There are a few new functions used in this code, such as stat (which gets information from a file’s inode), opendir (which opens a directory for reading), and readdir (which reads a directory entry from an open directory). You won’t need these functions for the rest of this class, so don’t spend much time worrying about them; you just need to understand what they are being used for.

Once you have a feel for how the code is supposed to work, try using print statements and/or gdb to follow its execution and get an idea of what it is actually doing. Again, there are three bugs you’ll need to fix in order to make it work!

To be clear, we don’t want you to read the code and find what’s wrong just by looking at it. Sometimes you can find bugs that way, but many times it’s more productive to debug by building a mental model of how the program is misbehaving, and then use that information to figure out where the bug is.

Here are the three bugs:

Problem 4: valgrind and orphaned file descriptors

This problem may be useful in your assignments to show you how to ensure you aren’t leaking file descriptors.

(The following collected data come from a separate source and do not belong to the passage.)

/-- PLU after the grant of a poll: the channel leaves its set or the run goes past its stage, the poll is outstanding, and a round
or a run of another source that can poll nothing more ends (R85, R87, R89, R91). -/
def afterPollGrant (t : Tld) (p : Plu) (source : PollSource) (i : Fin 4) (n : ExternalId) : Plu :=
  let round := if p.outScan = none ∧ p.round.bind (highestPollable t) = none then none else p.round
  let run := if p.outSeq = none ∧ p.run.bind (nextStage t p) = none then none else p.run
  match source with
  | .one => { p with oneSet := p.oneSet &&& ~~~ (1#24 <<< n.val), outOne := some n, round := round, run := run }
  | .seq => { p with run := some (i.val + 1), outSeq := some n, round := round }
  | .scan => { p with round := p.round.map (fun m => m &&& ((1#24 <<< n.val) - 1)), outScan := some n, run := run }

/-- The claim that the ranks of R15 put first. -/
def FirstRank (s : State) (g : Claim) : Prop :=
  let waits (c : Claim) : Bool := eligible s c
  let starves (c : Claim) : Bool := starved s.dnp c && eligible s c
  match g with
  | .decrease => waits .decrease = true
  | .master =>
    waits .decrease = false ∧ waits .master = true ∧
      (starves .master = true ∨ (starves .poll = false ∧ starves .increase = false))
  | .poll =>
    waits .decrease = false ∧ waits .poll = true ∧ starves .master = false ∧
      (starves .poll = true ∨ (waits .master = false ∧ starves .increase = false))
  | .increase =>
    waits .decrease = false ∧ waits .increase = true ∧ starves .master = false ∧ starves .poll = false ∧
      (starves .increase = true ∨ (waits .master = false ∧ waits .poll = false))

/-! ### Frames in flight -/

/-- A frame is received whole and accepted on the upstream port (R6, R19). -/
def AcceptedUpstream (bytes : List Byte) (f : Frame) (s : State) : Prop :=
  s.upp.framerHeld = false ∧ judge .upstream bytes = .accepted f

/-- The status a master frame offered to the Downstream Queue is refused with, or none where it is admitted (R14, R43). -/
def admission (f : Frame) (s : State) : Option Status :=
  if 8 ≤ s.dnp.dq.length then some .busy
  else if f.src = s.ownAddress then some .badRequest
  else if hasKey s.trk f.dst (.master f.src) f.tag then some .badRequest
  else if masterCount s.trk < 12 ∧ liveCount s.trk < 16 then none
  else some .busy

/-- A master frame joined the Downstream Queue with its new QUEUED entry, in the lowest free slot (R14, R43). -/
def Joined (f : Frame) (p : Purpose) (s t : State) : Prop :=
  ∃ i : SlotId, s.trk.slots[i] = none ∧ (∀ j : SlotId, j < i → s.trk.slots[j] ≠ none) ∧
    t.trk = { s.trk with
      nextAlloc := s.trk.nextAlloc + 1
      slots := s.trk.slots.set i (some
        { originator := .master f.src, tag := f.tag, device := f.dst, channel := f.ch,
          kind := if f.kind = .get then .get else .set, purpose := p, state := .queued, alloc := s.trk.nextAlloc }) } ∧
    t.dnp = { s.dnp with dq := s.dnp.dq ++ [{ frame := f, slot := i, alloc := s.trk.nextAlloc }] }
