/-- The two fans at a measure-clock count, and a rising edge in each mode (R107, R108, R110). An edge needs a sample of 0 since the
restart: an inference. TACH_EDGE takes the edge that a count found, and a later count takes one that still waits before it counts:
the model's choice (log entry 9). -/
def Obligations.TachometerMeasures : Prop :=
  ∀ (i : FanId) (tach0 tach1 : Bool) (s : State),
    let c := s.tbt.fans[i].config
    let x := s.tbt.fans[i].status
    let y := edgeTaken c.mode x
    (Completes (.measureClockCount tach0 tach1) s fun t =>
      let sample := if i = 0 then tach0 else tach1
      Unchanged [.tbt] (takeHandoff (.measureClockCount tach0 tach1) s) t ∧ t.tbt = { s.tbt with fans := t.tbt.fans } ∧
        t.tbt.fans[i].config = c ∧
        (s.tbt.profile = .standby ∨ c.mode = .off → t.tbt.fans[i].status = x) ∧
        (s.tbt.profile = .active → c.mode ≠ .off →
          t.tbt.fans[i].status = { y with
            sinceEdge := if c.mode = .period ∧ y.sinceEdge < 1000000 then y.sinceEdge + 1 else y.sinceEdge,
            sampledLow := !sample, edgeFound := sample && x.sampledLow } ∧
          (sample = true → x.sampledLow = true → .tachEdge i ∈ t.handoffs))) ∧
    (Completes (.tachEdge i) s fun t =>
      Unchanged [.tbt] (takeHandoff (.tachEdge i) s) t ∧ t.tbt = { s.tbt with fans := t.tbt.fans } ∧
        (∀ j : FanId, j ≠ i → t.tbt.fans[j] = s.tbt.fans[j]) ∧ t.tbt.fans[i].config = c ∧
        (s.tbt.profile = .standby ∨ c.mode = .off → t.tbt.fans[i].status = x) ∧
        (s.tbt.profile = .active → c.mode ≠ .off → t.tbt.fans[i].status = y))

/-- The fans' results at an evaluation tick, with the reports of their channels (R72, R75, R107 to R112).
That an edge a count found and that still waits is taken first is the model's choice (log entry 9). -/
def Obligations.TachEvaluationPosts : Prop :=
  ∀ (dt : Nat) (s : State),
    Completes (.tachEvaluation dt) s fun t =>
      Unchanged [.tbt, .tld, .evu, .upp] (takeHandoff (.tachEvaluation dt) s) t ∧ t.tbt = { s.tbt with fans := t.tbt.fans } ∧
        ReportsTaken (channelsReports [24, 26, 25, 27] s.tld t.tld) s t s.upp t.upp ∧
        (s.tbt.profile = .standby → t.tbt = s.tbt ∧ t.tld = s.tld) ∧
        (s.tbt.profile = .active → (∀ i : FanId, FanEvaluated dt i s t) ∧ t.tld.descriptors = s.tld.descriptors ∧
          ∀ n : ChannelId, n.val < 24 ∨ 28 ≤ n.val → t.tld.channels[n] = s.tld.channels[n])

/-! ### Channels and polls (chapters 4 and 5) -/

/-- The ageing of the channels and the update of the SLEEP channel, and one channel going STALE, with the reports to the Event Unit
(R69, R72 to R77, R80).
CHANNEL_STALE takes the evaluation tick that waits for TLD ahead for one channel that goes STALE at it, and the ageing then ages
that channel no more: the model's choice (log entry 7). -/
def Obligations.ChannelsAge : Prop :=
  ∀ (n : ChannelId) (s : State),
    let c := s.tld.channels[n]
    (Completes .channelAgeing s fun t =>
      let aged : Tld := { s.tld with channels := s.tld.channels.map agedByTick }
      let asleep : Int := if s.tbt.slp then 1 else 0
      Unchanged [.tld, .plu, .evu, .upp] (takeHandoff .channelAgeing s) t ∧ OtherChannels 30 aged t.tld ∧
        ChannelUpdated asleep aged.channels[(30 : ChannelId)] t.tld.channels[(30 : ChannelId)] ∧
        .channelUpdateReport 30 asleep ∈ t.handoffs ∧
        ReportsTaken (levelReports .channelStale (anyStale s.tld) (anyStale aged) ++ channelReports 30 aged t.tld) s t s.upp t.upp ∧
        t.plu = { s.plu with oneSet := t.plu.oneSet } ∧
        (n.val < 24 → t.plu.oneSet.getLsbD n.val =
          (s.plu.oneSet.getLsbD n.val ||
            decide (c.status.state = .fresh ∧ aged.channels[n].status.state = .stale ∧ c.config.autoPoll = true)))) ∧
    (Completes (.channelStale n) s fun t =>
      let due := .channelAgeing ∈ s.handoffs ∧ c.status.state = .fresh ∧ c.config.freshness ≠ 0 ∧
        c.status.agedAhead = false ∧ c.config.freshness ≤ c.status.age + 1
      Unchanged [.tld, .plu, .evu, .upp] (takeHandoff (.channelStale n) s) t ∧ OtherChannels n s.tld t.tld ∧
        (due → t.tld.channels[n] = { c with status := { c.status with
          state := .stale, age := c.status.age + 1, agedAhead := true } }) ∧
        (¬ due → t.tld = s.tld ∧ t.plu = s.plu) ∧
        ReportsTaken (levelReports .channelStale (anyStale s.tld) (anyStale t.tld)) s t s.upp t.upp ∧
        t.plu = { s.plu with oneSet :=
          if due ∧ n.val < 24 ∧ c.config.autoPoll = true then s.plu.oneSet ||| (1#24 <<< n.val) else s.plu.oneSet })

/-- A scan-round tick, POLL_ONE and SEQ_START at the Poll Unit (R85, R86, R88). -/
def Obligations.PollUnitStarts : Prop :=
  ∀ (q : Requester) (arg : Word32) (s : State),
    (Completes .scanRoundTick s fun t =>
      Unchanged [.plu] (takeHandoff .scanRoundTick s) t ∧
        t.plu =
          match s.plu.round with
          | some _ => { s.plu with scanMissed := if s.plu.scanMissed < 65535 then s.plu.scanMissed + 1 else s.plu.scanMissed }
          | none =>
            if s.plu.scanMask = 0 ∨ (s.plu.outScan = none ∧ highestPollable s.tld s.plu.scanMask = none) then s.plu
            else { s.plu with round := some s.plu.scanMask }) ∧
    (q.level ≤ 1 →
      (Completes (.pollOne q arg) s fun t =>
        Unchanged [.plu, .upp] (takeHandoff (.pollOne q arg) s) t ∧
          (arg.toNat ≤ 23 → Answered q .ok [] s t ∧
            t.plu = { s.plu with oneSet := s.plu.oneSet ||| (1#24 <<< arg.toNat) }) ∧
          (23 < arg.toNat → Answered q .badRequest [] s t ∧ t.plu = s.plu)) ∧
      (Completes (.seqStart q) s fun t =>
        Unchanged [.plu, .upp] (takeHandoff (.seqStart q) s) t ∧
          match s.plu.run with
          | some _ => Answered q .notNow [] s t ∧
              t.plu = { s.plu with seqIgnored := if s.plu.seqIgnored < 65535 then s.plu.seqIgnored + 1 else s.plu.seqIgnored }
          | none => Answered q .ok [] s t ∧
              t.plu = if s.plu.outSeq = none ∧ nextStage s.tld s.plu 0 = none then s.plu
                      else { s.plu with run := some 0 }))

/-! ### Placement and the envelope (chapters 7 and 8) -/

/-- An evaluation: the candidate, its count, an adoption, which is in force at ENV at once with its credit clamped, the hot-bag
counter and condition, and "placement settled" (R114, R117 to R121, R126, R127, R139, R145).
That ENV takes the adoption inside PLC's event, and its credit event goes first, is the model's choice (log entries 3 and 19). -/
def Obligations.RuleEvaluationDecides : Prop :=
  ∀ (dt : Nat) (s : State),
    Completes (.ruleEvaluation dt) s fun t =>
      let c := t.plc.candidate
      let count :=
        if c = s.plc.adopted then 0
        else if c = s.plc.candidate then (if s.plc.count < 65535 then s.plc.count + 1 else s.plc.count)
        else 1
      let dwell := match t.plc.candRule with
        | some i => s.plc.rules[i].dwell
        | none => 0
      let adopts : Bool := s.plc.forced = false ∧ c ≠ s.plc.adopted ∧ dwell ≤ count
      let hot : Bool := t.plc.adopted = .bag ∧ s.tbt.slp = false ∧
        (freshValue s.tld 28).any fun v => (s.env.settings.hotbagThreshold : Int) ≤ v
      let hotBefore := if adopts then 0 else s.plc.hotCount
      Unchanged [.plc, .plu, .env, .evu, .upp] (takeHandoff (.ruleEvaluation dt) s) t ∧
        ReportsTaken
          ((if adopts then adoptionReports s t else []) ++
            levelReports .hotBag (!adopts && s.plc.hotBag) t.plc.hotBag) s t s.upp t.upp ∧
        t.plc.rules = s.plc.rules ∧ t.plc.forced = s.plc.forced ∧
        (∀ i : RuleId, s.plc.rules[i].holds s.tld = true → (∀ j : RuleId, j < i → s.plc.rules[j].holds s.tld = false) →
          c = s.plc.rules[i].target ∧ t.plc.candRule = some i) ∧
        ((∀ i : RuleId, s.plc.rules[i].holds s.tld = false) → c = s.plc.adopted ∧ t.plc.candRule = none) ∧
        (adopts = true → t.plc.adopted = c ∧ t.plc.count = 0 ∧ AdoptionTaken c s t) ∧
        (adopts = false → t.plc.adopted = s.plc.adopted ∧ t.plc.count = count ∧ t.env = s.env) ∧
        t.plc.hotCount = (if hot then (if hotBefore < 65535 then hotBefore + 1 else hotBefore) else 0) ∧
        t.plc.hotBag = decide (max 1 s.env.settings.hotbagDwell ≤ t.plc.hotCount) ∧
        .placementSettled t.plc.adopted dt ∈ t.handoffs ∧
        (c = s.plc.adopted ∨ c = s.plc.candidate → t.plu = s.plu) ∧
        (c ≠ s.plc.adopted → c ≠ s.plc.candidate → ∀ pos, s.plu.run = some pos →
          t.plu = { s.plu with seqIgnored := if s.plu.seqIgnored < 65535 then s.plu.seqIgnored + 1 else s.plu.seqIgnored }) ∧
        (c ≠ s.plc.adopted → c ≠ s.plc.candidate → s.plu.run = none → ∀ x, nextStage s.tld s.plu 0 = some x →
          t.plu = { s.plu with run := some 0 })

/-- FORCE_PLACEMENT, whose new placement is in force at ENV at once, and RELEASE_PLACEMENT (R114, R123 to R125, R139, R145).
That a NOTICE goes before the reply, and the credit event before PLACEMENT_CHANGED, is the model's choice (log entries 3 and 19). -/
def Obligations.PlacementForcedAndReleased : Prop :=
  ∀ (q : Requester) (code : Word32) (s : State), q.level ≤ 1 →
    (Completes (.forcePlacement q code) s fun t =>
      Unchanged [.plc, .env, .evu, .upp] (takeHandoff (.forcePlacement q code) s) t ∧
        (code.toNat = 0 ∨ 4 < code.toNat → AnsweredWith [] q .badRequest [] s t ∧ t.plc = s.plc ∧ t.env = s.env) ∧
        (1 ≤ code.toNat → code.toNat ≤ 4 →
          AnsweredWith
              (levelReports .forcedPlacement s.plc.forced true ++
                if t.plc.adopted = s.plc.adopted then [] else adoptionReports s t) q .ok [] s t ∧
            (placementCode t.plc.adopted).val = code.toNat ∧ t.plc.forced = true ∧ t.plc.count = 0 ∧
            t.plc.rules = s.plc.rules ∧ t.plc.candidate = s.plc.candidate ∧ t.plc.candRule = s.plc.candRule ∧
            (t.plc.adopted = s.plc.adopted →
              t.plc.hotCount = s.plc.hotCount ∧ t.plc.hotBag = s.plc.hotBag ∧ t.env = s.env) ∧
            (t.plc.adopted ≠ s.plc.adopted →
              t.plc.hotCount = 0 ∧ t.plc.hotBag = false ∧ AdoptionTaken t.plc.adopted s t))) ∧
    (Completes (.releasePlacement q) s fun t =>
      Unchanged [.plc, .evu, .upp] (takeHandoff (.releasePlacement q) s) t ∧
        AnsweredWith (levelReports .forcedPlacement s.plc.forced false) q .ok [] s t ∧
        (s.plc.forced = false → t.plc = s.plc) ∧
        (s.plc.forced = true → t.plc = { s.plc with forced := false, count := 0 }))

/-- An adoption at ENV, the platform limit and RESET_CREDIT (R137, R139, R145, R156).
That a NOTICE goes before the reply is the model's choice (log entry 3). -/
def Obligations.EnvelopeCommands : Prop :=
  ∀ (p : Placement) (q : Requester) (arg : Word32) (s : State),
    (Completes (.adoption p) s fun t =>
      Unchanged [.env, .evu, .upp] (takeHandoff (.adoption p) s) t ∧
        AdoptionTaken p s t ∧ ReportsTaken (creditReports s.env.credit t.env.credit) s t s.upp t.upp) ∧
    (q.level ≤ 1 →
      (Completes (.setPlatformLimit q arg) s fun t =>
        Unchanged [.env, .upp] (takeHandoff (.setPlatformLimit q arg) s) t ∧
          t.env = { s.env with hp := some (min arg.toNat 1000000) } ∧
          Answered q (if arg.toNat ≤ 1000000 then .ok else .clamped) [] s t) ∧
      (Completes (.clearPlatformLimit q) s fun t =>
        Unchanged [.env, .upp] (takeHandoff (.clearPlatformLimit q) s) t ∧ t.env = { s.env with hp := none } ∧
          Answered q .ok [] s t) ∧
      (Completes (.resetCredit q arg) s fun t =>
        let emax := s.env.budget[placementCode s.env.inForce].emax
        Unchanged [.env, .evu, .upp] (takeHandoff (.resetCredit q arg) s) t ∧
          t.env = { s.env with credit := min arg.toNat emax * 1000 } ∧
          AnsweredWith (creditReports s.env.credit t.env.credit) q (if arg.toNat ≤ emax then .ok else .clamped) [] s t))
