-- ==== Sys2Proof/Tests/Slice0.lean ====
section
/-! SUPPORT. Tests: an ill-formed term for each check of `Instr.wellFormed`, the manual's worked examples (each named by its section,
with the manual's own numbers), and for each statement with hypotheses a state and operands that meet them, at the ends of their
ranges. -/

namespace Sys2Proof.Tests

open Sys2Proof.Machine

/-! ### Small states -/

/-- The state after a command. -/
def after (c : Instr) (s : State) : State :=
  match exec c s with
  | .next t => t
  | _ => s

/-- A FRESH channel. -/
def fresh (n : ChannelId) (v : Int) (s : State) : State :=
  s.onTld fun t => { t with channels := updateAt t.channels n fun c => { c with status := { c.status with state := .fresh, value := v } } }

/-- A channel's configuration. -/
def config (n : ChannelId) (f : ChannelConfig → ChannelConfig) (s : State) : State :=
  s.onTld fun t => { t with channels := updateAt t.channels n fun c => { c with config := f c.config } }

/-- A decode descriptor. -/
def descriptor (i : DescriptorId) (d : Descriptor) (s : State) : State :=
  s.onTld fun t => { t with descriptors := t.descriptors.set i d }

/-- A valid zone with one limit for every placement. -/
def zone (i : ZoneId) (temp : ChannelId) (limit a0 g amin amax margin hysteresis : Nat) (s : State) : State :=
  s.onEnv fun e => { e with zones := updateAt e.zones i fun z => { z with config :=
    { valid := true, tempChannel := temp, limits := Vector.replicate 5 limit, a0 := a0, g := g, amin := amin, amax := amax,
      margin := margin, hysteresis := hysteresis } } }

/-- A zone in TRIP. -/
def tripped (i : ZoneId) (s : State) : State :=
  s.onEnv fun e => { changeZone i (fun z => { z with trip := true }) e with tripCount := 1, throttle := true, ceiling := some 0 }

/-- A valid rail, IDLE but for what is said of it. -/
def rail (i : RailId) (c : RailConfig) (f : RailStatus → RailStatus) (s : State) : State :=
  s.onRae fun a => { a with rails := updateAt a.rails i fun r => { config := c, status := f { r.status with state := .idle } } }

/-- The CPU, GFX and CHG rails of section 9.3.1. -/
def cpu : RailConfig :=
  { valid := true, device := 48, channel := 0, width := .bits16, lsb := 125, floor := 3000, cap := 28000, weight := 3,
    powerChannel := some 8 }
def gfx : RailConfig :=
  { valid := true, device := 50, channel := 0, width := .bits16, lsb := 250, floor := 2000, cap := 35000, weight := 2,
    powerChannel := some 9 }
def chg : RailConfig :=
  { valid := true, device := 40, channel := 3, width := .bits16, lsb := 125, floor := 500, cap := 20000, weight := 1,
    powerChannel := none }

/-- The platform of the worked case of section 8.5, with the rails of section 9.12. -/
def lap : State :=
  (State.reset.onEnv fun e =>
    { e with inForce := .lap, credit := 5000000, ceiling := some 14200,
             budget := e.budget.set 2 { bsus := 12000, bburst := 20000, emax := 30000 },
             settings := { e.settings with base := 2500, urise := 500, adapterChannel := 13, batteryChannel := 12 } })
  |> zone 0 5 4300 8000 40 4000 45000 300 150
  |> zone 1 10 4100 6000 60 4000 45000 200 150
  |> zone 2 11 10000 10000 30 4000 40000 500 300
  |> fresh 5 4120 |> fresh 10 3950 |> fresh 11 8800 |> fresh 8 9000 |> fresh 9 4500 |> fresh 13 65000 |> fresh 12 40000
  |> rail 0 cpu (fun x => { x with request := some 200, issued := some 59, seq := 17 })
  |> rail 1 gfx (fun x => { x with request := some 14, issued := some 14, seq := 4 })
  |> rail 2 chg (fun x => { x with issued := some 4, seq := 200 })

/-- After the split of section 9.3.1. -/
def split : State := after (.ceilingPublished 12200) lap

Here’s a very short exercise to enhance your understanding of valgrind and what it can do for you. Start by opening open-fds.cc in the lab1 directory, and trace through the code to keep tabs on what file descriptors are created, properly closed, and orphaned. Then run valgrind ./open-fds to confirm that there aren’t any memory leaks or errors (how could there be?), but then run valgrind --track-fds=yes ./open-fds to get information about the file descriptors that were (intentionally) left open. Without changing the logic of the program, insert as many close statements as necessary so that all file descriptors (including 0, 1, and 2) are properly donated back. (In practice, you do not have to close file descriptors 0, 1, and 2.)